Наконец, покаявшись при свидетелях, коими были глухой предпенсионный дед и похмельный Чебышев, мы обязались вовремя платить членские взносы и не пропускать комсомольские собрания. Для закрепления клятвы хотели торжественно поцеловать комсомольский значок на груди вожака, но Семина поверила
— Товарищ Семина, будь человеком, назначь меня замом, а то вспомнить нечего, – тужил он. – Всё пионерское детство барабанщиком левого фланга гнил, даже в звеньевые не выбился. Представляешь?.. Хотя просился в самую отстающую пятёрку, которая ползёт на сонной черепахе, а не летит на скоростной ракете… До сих пор несправедливость душу гложет.
— Придёшь пару раз на субботник и весь год станешь вовремя членские взносы платить – обсудим твою кандидатуру, – всё же сумела вырваться от длиннорукого барабанщика левого фланга.
— Ха! Субботники… Членские взносы… Собрания… Да я через два месяца по возрасту из комсомола вылечу… Вот ей сюрприз-то будет, – подмигнул мне, глянув вслед удаляющейся Семиной.
Вечером, возвращаясь домой, перед самой лестницей в овраг, наткнулся на шумную группу ребят.
«Не обойдешь засранцев», – в раздражении нахмурился я.
Сначала не понял, что происходит… Толпа десяти–тринадцатилетних мальчишек, визжа и улюлюкая, упоённо кидала камни, отмечая попадания взрывом здорового, юного хохота.
Увлёкшись, они ничего вокруг не замечали.
Через секунду я остановился в растерянности и замер, увидев, куда летят камни.
Маленькая горбунья, которую встретил когда-то на кладбище, раскинув руки, защищала своего сеттера от детской забавы. Рядом валялась сумка с высыпавшимися кусками хлеба.
Пёс скулил от жалящих камней, но не лаял, а тоже старался закрыть собой хозяйку. Он с тоской глядел на ребят и вздрагивал всем телом, когда в него попадали. На моих глазах осколок кирпича угодил в лоб горбунье и рассёк кожу.
Сеттер, видимо, тоже увидел это и болезненно дёрнулся, словно поранили его. Он уже не скулил, а лизал руку своей хозяйке, мечтая принять на себя её боль.

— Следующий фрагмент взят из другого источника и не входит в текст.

-- ==== Sys2Proof/Laws/State.lean ====
section
/-! SUPPORT. What each named update of the state leaves in each field: one lemma per field per update. -/

namespace Sys2Proof.Machine

/-! ### abort -/

@[simp] theorem abort_host (e : Err) (s : State) : (abort e s).host = s.host := rfl
@[simp] theorem abort_engine (e : Err) (s : State) : (abort e s).engine = .idle := rfl
@[simp] theorem abort_cmd (e : Err) (s : State) : (abort e s).cmd = s.cmd := rfl
@[simp] theorem abort_result (e : Err) (s : State) : (abort e s).result = .error e := rfl
@[simp] theorem abort_source (e : Err) (s : State) : (abort e s).source = s.source := rfl
@[simp] theorem abort_endless (e : Err) (s : State) : (abort e s).endless = s.endless := rfl
@[simp] theorem abort_sink (e : Err) (s : State) : (abort e s).sink = s.sink := rfl
@[simp] theorem abort_io (e : Err) (s : State) : (abort e s).io = s.io := rfl
@[simp] theorem abort_cursor (e : Err) (s : State) : (abort e s).cursor = s.cursor := rfl
@[simp] theorem abort_wb (e : Err) (s : State) : (abort e s).wb = s.wb := rfl
@[simp] theorem abort_border (e : Err) (s : State) : (abort e s).border = s.border := rfl
@[simp] theorem abort_k (e : Err) (s : State) : (abort e s).k = s.k := rfl
@[simp] theorem abort_n (e : Err) (s : State) : (abort e s).n = s.n := rfl
@[simp] theorem abort_P (e : Err) (s : State) : (abort e s).P = s.P := rfl
@[simp] theorem abort_litStart (e : Err) (s : State) : (abort e s).litStart = s.litStart := rfl
@[simp] theorem abort_search (e : Err) (s : State) : (abort e s).search = s.search := rfl
@[simp] theorem abort_slots (e : Err) (s : State) : (abort e s).slots = s.slots := rfl
@[simp] theorem abort_rr (e : Err) (s : State) : (abort e s).rr = s.rr := rfl
@[simp] theorem abort_ring (e : Err) (s : State) : (abort e s).ring = s.ring := rfl
@[simp] theorem abort_inPos (e : Err) (s : State) : (abort e s).inPos = s.inPos := rfl
@[simp] theorem abort_wcur (e : Err) (s : State) : (abort e s).wcur = s.wcur := rfl
@[simp] theorem abort_produced (e : Err) (s : State) : (abort e s).produced = s.produced := rfl
@[simp] theorem abort_flushed (e : Err) (s : State) : (abort e s).flushed = s.flushed := rfl
@[simp] theorem abort_nextHalf (e : Err) (s : State) : (abort e s).nextHalf = s.nextHalf := rfl
@[simp] theorem abort_fsm (e : Err) (s : State) : (abort e s).fsm = s.fsm := rfl
@[simp] theorem abort_b1 (e : Err) (s : State) : (abort e s).b1 = s.b1 := rfl
@[simp] theorem abort_b2 (e : Err) (s : State) : (abort e s).b2 = s.b2 := rfl
@[simp] theorem abort_L (e : Err) (s : State) : (abort e s).L = s.L := rfl
@[simp] theorem abort_D (e : Err) (s : State) : (abort e s).D = s.D := rfl
@[simp] theorem abort_Lm (e : Err) (s : State) : (abort e s).Lm = s.Lm := rfl

/-! ### complete -/

@[simp] theorem complete_host (s : State) : (complete s).host = s.host := rfl
@[simp] theorem complete_engine (s : State) : (complete s).engine = .idle := rfl
@[simp] theorem complete_cmd (s : State) : (complete s).cmd = s.cmd := rfl
@[simp] theorem complete_result (s : State) : (complete s).result = .ok := rfl
@[simp] theorem complete_source (s : State) : (complete s).source = s.source := rfl
@[simp] theorem complete_endless (s : State) : (complete s).endless = s.endless := rfl
@[simp] theorem complete_sink (s : State) : (complete s).sink = s.sink := rfl
@[simp] theorem complete_io (s : State) : (complete s).io = s.io := rfl
@[simp] theorem complete_cursor (s : State) : (complete s).cursor = s.cursor := rfl
@[simp] theorem complete_wb (s : State) : (complete s).wb = s.wb := rfl
@[simp] theorem complete_border (s : State) : (complete s).border = s.border := rfl
@[simp] theorem complete_k (s : State) : (complete s).k = s.k := rfl
@[simp] theorem complete_n (s : State) : (complete s).n = s.n := rfl
@[simp] theorem complete_P (s : State) : (complete s).P = s.P := rfl
@[simp] theorem complete_litStart (s : State) : (complete s).litStart = s.litStart := rfl
@[simp] theorem complete_search (s : State) : (complete s).search = s.search := rfl
@[simp] theorem complete_slots (s : State) : (complete s).slots = s.slots := rfl
@[simp] theorem complete_rr (s : State) : (complete s).rr = s.rr := rfl
@[simp] theorem complete_ring (s : State) : (complete s).ring = s.ring := rfl
@[simp] theorem complete_inPos (s : State) : (complete s).inPos = s.inPos := rfl
@[simp] theorem complete_wcur (s : State) : (complete s).wcur = s.wcur := rfl
@[simp] theorem complete_produced (s : State) : (complete s).produced = s.produced := rfl
@[simp] theorem complete_flushed (s : State) : (complete s).flushed = s.flushed := rfl
@[simp] theorem complete_nextHalf (s : State) : (complete s).nextHalf = s.nextHalf := rfl
@[simp] theorem complete_fsm (s : State) : (complete s).fsm = s.fsm := rfl
@[simp] theorem complete_b1 (s : State) : (complete s).b1 = s.b1 := rfl
@[simp] theorem complete_b2 (s : State) : (complete s).b2 = s.b2 := rfl
@[simp] theorem complete_L (s : State) : (complete s).L = s.L := rfl
@[simp] theorem complete_D (s : State) : (complete s).D = s.D := rfl
@[simp] theorem complete_Lm (s : State) : (complete s).Lm = s.Lm := rfl

/-! ### resetCompressor -/

@[simp] theorem resetCompressor_host (s : State) : (resetCompressor s).host = s.host := rfl
@[simp] theorem resetCompressor_engine (s : State) : (resetCompressor s).engine = s.engine := rfl
@[simp] theorem resetCompressor_cmd (s : State) : (resetCompressor s).cmd = s.cmd := rfl
@[simp] theorem resetCompressor_result (s : State) : (resetCompressor s).result = s.result := rfl
@[simp] theorem resetCompressor_source (s : State) : (resetCompressor s).source = s.source := rfl
@[simp] theorem resetCompressor_endless (s : State) : (resetCompressor s).endless = s.endless := rfl
@[simp] theorem resetCompressor_sink (s : State) : (resetCompressor s).sink = s.sink := rfl
@[simp] theorem resetCompressor_io (s : State) : (resetCompressor s).io = s.io := rfl
@[simp] theorem resetCompressor_cursor (s : State) : (resetCompressor s).cursor = 0 := rfl
@[simp] theorem resetCompressor_wb (s : State) : (resetCompressor s).wb = [] := rfl
@[simp] theorem resetCompressor_border (s : State) : (resetCompressor s).border = 0 := rfl
@[simp] theorem resetCompressor_k (s : State) : (resetCompressor s).k = 0 := rfl
@[simp] theorem resetCompressor_n (s : State) : (resetCompressor s).n = 0 := rfl
@[simp] theorem resetCompressor_P (s : State) : (resetCompressor s).P = 0 := rfl
@[simp] theorem resetCompressor_litStart (s : State) : (resetCompressor s).litStart = 0 := rfl
@[simp] theorem resetCompressor_search (s : State) : (resetCompressor s).search = Search.reset := rfl
@[simp] theorem resetCompressor_slots (s : State) : (resetCompressor s).slots = [] := rfl
@[simp] theorem resetCompressor_rr (s : State) : (resetCompressor s).rr = [] := rfl
@[simp] theorem resetCompressor_ring (s : State) : (resetCompressor s).ring = s.ring := rfl
@[simp] theorem resetCompressor_inPos (s : State) : (resetCompressor s).inPos = s.inPos := rfl
@[simp] theorem resetCompressor_wcur (s : State) : (resetCompressor s).wcur = s.wcur := rfl
@[simp] theorem resetCompressor_produced (s : State) : (resetCompressor s).produced = s.produced := rfl
@[simp] theorem resetCompressor_flushed (s : State) : (resetCompressor s).flushed = s.flushed := rfl
@[simp] theorem resetCompressor_nextHalf (s : State) : (resetCompressor s).nextHalf = s.nextHalf := rfl
@[simp] theorem resetCompressor_fsm (s : State) : (resetCompressor s).fsm = s.fsm := rfl
@[simp] theorem resetCompressor_b1 (s : State) : (resetCompressor s).b1 = s.b1 := rfl
@[simp] theorem resetCompressor_b2 (s : State) : (resetCompressor s).b2 = s.b2 := rfl
@[simp] theorem resetCompressor_L (s : State) : (resetCompressor s).L = s.L := rfl
@[simp] theorem resetCompressor_D (s : State) : (resetCompressor s).D = s.D := rfl
@[simp] theorem resetCompressor_Lm (s : State) : (resetCompressor s).Lm = s.Lm := rfl

/-! ### resetDecompressor -/

@[simp] theorem resetDecompressor_host (s : State) : (resetDecompressor s).host = s.host := rfl
@[simp] theorem resetDecompressor_engine (s : State) : (resetDecompressor s).engine = s.engine := rfl
@[simp] theorem resetDecompressor_cmd (s : State) : (resetDecompressor s).cmd = s.cmd := rfl
@[simp] theorem resetDecompressor_result (s : State) : (resetDecompressor s).result = s.result := rfl
@[simp] theorem resetDecompressor_source (s : State) : (resetDecompressor s).source = s.source := rfl
@[simp] theorem resetDecompressor_endless (s : State) : (resetDecompressor s).endless = s.endless := rfl
@[simp] theorem resetDecompressor_sink (s : State) : (resetDecompressor s).sink = s.sink := rfl
@[simp] theorem resetDecompressor_io (s : State) : (resetDecompressor s).io = s.io := rfl
@[simp] theorem resetDecompressor_cursor (s : State) : (resetDecompressor s).cursor = s.cursor := rfl
@[simp] theorem resetDecompressor_wb (s : State) : (resetDecompressor s).wb = s.wb := rfl
@[simp] theorem resetDecompressor_border (s : State) : (resetDecompressor s).border = s.border := rfl
@[simp] theorem resetDecompressor_k (s : State) : (resetDecompressor s).k = s.k := rfl
@[simp] theorem resetDecompressor_n (s : State) : (resetDecompressor s).n = s.n := rfl
@[simp] theorem resetDecompressor_P (s : State) : (resetDecompressor s).P = s.P := rfl
@[simp] theorem resetDecompressor_litStart (s : State) : (resetDecompressor s).litStart = s.litStart := rfl
@[simp] theorem resetDecompressor_search (s : State) : (resetDecompressor s).search = s.search := rfl
@[simp] theorem resetDecompressor_slots (s : State) : (resetDecompressor s).slots = s.slots := rfl
@[simp] theorem resetDecompressor_rr (s : State) : (resetDecompressor s).rr = s.rr := rfl
@[simp] theorem resetDecompressor_ring (s : State) : (resetDecompressor s).ring = [] := rfl
@[simp] theorem resetDecompressor_inPos (s : State) : (resetDecompressor s).inPos = 0 := rfl
@[simp] theorem resetDecompressor_wcur (s : State) : (resetDecompressor s).wcur = 0 := rfl
@[simp] theorem resetDecompressor_produced (s : State) : (resetDecompressor s).produced = 0 := rfl
@[simp] theorem resetDecompressor_flushed (s : State) : (resetDecompressor s).flushed = 0 := rfl
@[simp] theorem resetDecompressor_nextHalf (s : State) : (resetDecompressor s).nextHalf = 0 := rfl
@[simp] theorem resetDecompressor_fsm (s : State) : (resetDecompressor s).fsm = .readTokenHeader := rfl
@[simp] theorem resetDecompressor_b1 (s : State) : (resetDecompressor s).b1 = 0 := rfl
@[simp] theorem resetDecompressor_b2 (s : State) : (resetDecompressor s).b2 = 0 := rfl
@[simp] theorem resetDecompressor_L (s : State) : (resetDecompressor s).L = 0 := rfl
@[simp] theorem resetDecompressor_D (s : State) : (resetDecompressor s).D = 0 := rfl
@[simp] theorem resetDecompressor_Lm (s : State) : (resetDecompressor s).Lm = 0 := rfl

Тонкая ниточка крови стекала со лба горбуньи и чертила дорожку по щеке. Я не знал, что собаки умеют плакать, и вздрогнул от жалости, когда заметил, как из умных, полных непонимания и тоски глаз сеттера потекли крупные слезы, увлажняя короткую шерсть и рисуя на ней две тёмные бороздки.
Я сам чуть не заскулил от тоски и жалости. В этот миг кто-то из ребят заметил меня, вскрикнув от неожиданности и страха.
Мальчишки, с ухмылкой обернувшись, встретились с моим взглядом. Я стоял молча… Но видно, у меня было такое лицо, что они выронили камни, на секунду замерев и не двигаясь, а затем, словно по команде, заорали и кинулись врассыпную.
Горбунья в это время стояла на коленях и гладила собачью голову, а сеттер, слабо помахивая хвостом, слизывал с её лба и щеки солёные капли крови и слёз.
Я попытался что-то сказать, как-то утешить её, но не нашёл слов и, не разбирая дороги, бросился домой, где, перепугав Татьяну, в спешке раскрыл холодильник и наполнил целлофановый пакет колбасой, салом, сыром и всем, что попалось под руку.